(Saved data entries)

+-------+

-- ==== Sys2Proof/Safety.lean ====
section
/-! DEFINITION. What counts as a safe run, and the vocabulary in which claims speak of an instruction's effect and of its frame. -/

namespace Sys2Proof.Machine

/-- A step goes on: it answers a next state, not a fault and not a refusal. -/
def Goes (s : State) : Prop := ∃ t, step s = .next t

/-- A run of n steps goes on at each of them. -/
def SafeRun : Nat → State → Prop
  | 0, _ => True
  | n + 1, s => ∃ t, step s = .next t ∧ SafeRun n t

/-- Memory stands in its canonical form: addresses strictly rising, no byte listed that an unlisted address would give. -/
def Memory.wf (m : Tab Byte) : Bool := Tab.canon m hbmFresh

/-- The operation answers a next state, of which the property holds. -/
def Yields (i : Instr) (s : State) (p : State → Prop) : Prop := ∃ t, exec i s = .next t ∧ p t

/-! ### An instruction that passes its checks -/

/-- The lanes of the acting warp's batch whose guard is true. -/
def activeLanes (s : State) (g : Fin 8) : List Nat := s.guarded s.actor (s.batchLanes s.actor) g

/-- The batch that a warp runs is in order: its lanes are distinct lane slots, each with a fibre that waits for nothing (R17). -/
def BatchInOrder (s : State) (sel : Nat) : Prop :=
  (s.batchLanes sel).Nodup ∧ ∀ l ∈ s.batchLanes sel, l < 32 ∧ (s.fibres.look (fibreKey sel l)).map Fibre.wait = some .none

/-- What an instruction of the acting warp needs: a warp that issues it with a batch in order, the class, roles and privilege of its opcode
(R142, steps 2 to 4), and no planted error. -/
structure Admitted (s : State) (op : Nat) : Prop where
  warp : (s.warps.look s.actor).isSome = true
  batch : BatchInOrder s s.actor
  plants : s.plants = []
  admitted : s.early s.actor op = none

/-- The registers listed are inside the window and full in every lane whose guard is true (R142, steps 7 and 8), too. -/
structure Cleared (s : State) (op : Nat) (g : Fin 8) (ops : List Opnd) : Prop extends Admitted s op where
  gate : s.regGate s.actor (activeLanes s g) ops = none

/-- The value that a lane reads of an operand. -/
def reads (s : State) (l : Nat) (o : Opnd) : Nat := (s.peek s.actor l o).val

/-- A register of the acting warp's lane holds a value, full. -/
def Holds (s t : State) (l : Nat) (d : Reg) (wide : Bool) (x : Nat) : Prop := t.peek s.actor l (regOpnd d false wide) = .full x

/-! ### Frames -/

/-- A fibre but for its position and its deferral, which the end of a clause sets. -/
def Fibre.still (f : Fibre) : Fibre := { f with pc := 0, hdr := 0, hword := 0, deferred := false }

/-- A warp but for its batch and the marks of its clause. -/
def Warp.still (w : Warp) : Warp := { w with batch := none, hold := none, last := none, yields := false }

/-- A cluster but for the holders of its issue ports. -/
def Cluster.still (k : Cluster) : Cluster := { k with port0 := none, port1 := none }

/-- Every fibre, warp and cluster is as it was, but for what the two functions, given its key, and the end of a clause erase. -/
def ContextsKept (s t : State) (ff : Nat → Fibre → Fibre) (fw : Nat → Warp → Warp) : Prop :=
  (∀ n, (t.fibres.look n).map (fun f => ff n f.still) = (s.fibres.look n).map fun f => ff n f.still) ∧
  (∀ n, (t.warps.look n).map (fun w => fw n w.still) = (s.warps.look n).map fun w => fw n w.still) ∧
  ∀ c, (t.cluster c).still = (s.cluster c).still

/-- Nothing but registers, fibres, warps and clusters has changed: no byte of memory, of scratchpad, accumulator or veneer, no cache, no
system register, no trap record, no workgroup, no request. -/
def OnlyContexts (s t : State) : Prop :=
  t = { s with vRegs := t.vRegs, kRegs := t.kRegs, fibres := t.fibres, warps := t.warps, clusters := t.clusters }

/-- Every v and k register is as it was but the destination's: in each of the lanes listed its own v register, or the warp's k register. -/
def RegsKept (s t : State) (d : Reg) (wide : Bool) (lanes : List Nat) : Prop :=
  (∀ key, (d.isV = true → ∀ l ∈ lanes, key ∉ (s.cells s.actor l (dstOpnd d wide)).map Prod.fst) → t.vCell key = s.vCell key) ∧
  ∀ key, (d.isK = true → key ∉ (s.cells s.actor 0 (dstOpnd d wide)).map Prod.fst) → t.kCell key = s.kCell key

/-- A fibre or warp of which nothing is erased. -/
def whole {α : Type} (_ : Nat) (x : α) : α := x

+-------+

Take the line above containing "0, _ => True", the line containing "def activeLanes (s", and all lines in between, and copy them exactly without anything else.

## WRITTEN ANSWER
  | 0, _ => True
  | n + 1, s => ∃ t, step s = .next t ∧ SafeRun n t

/-- Memory stands in its canonical form: addresses strictly rising, no byte listed that an unlisted address would give. -/
def Memory.wf (m : Tab Byte) : Bool := Tab.canon m hbmFresh

/-- The operation answers a next state, of which the property holds. -/
def Yields (i : Instr) (s : State) (p : State → Prop) : Prop := ∃ t, exec i s = .next t ∧ p t

/-! ### An instruction that passes its checks -/

/-- The lanes of the acting warp's batch whose guard is true. -/
def activeLanes (s : State) (g : Fin 8) : List Nat := s.guarded s.actor (s.batchLanes s.actor) g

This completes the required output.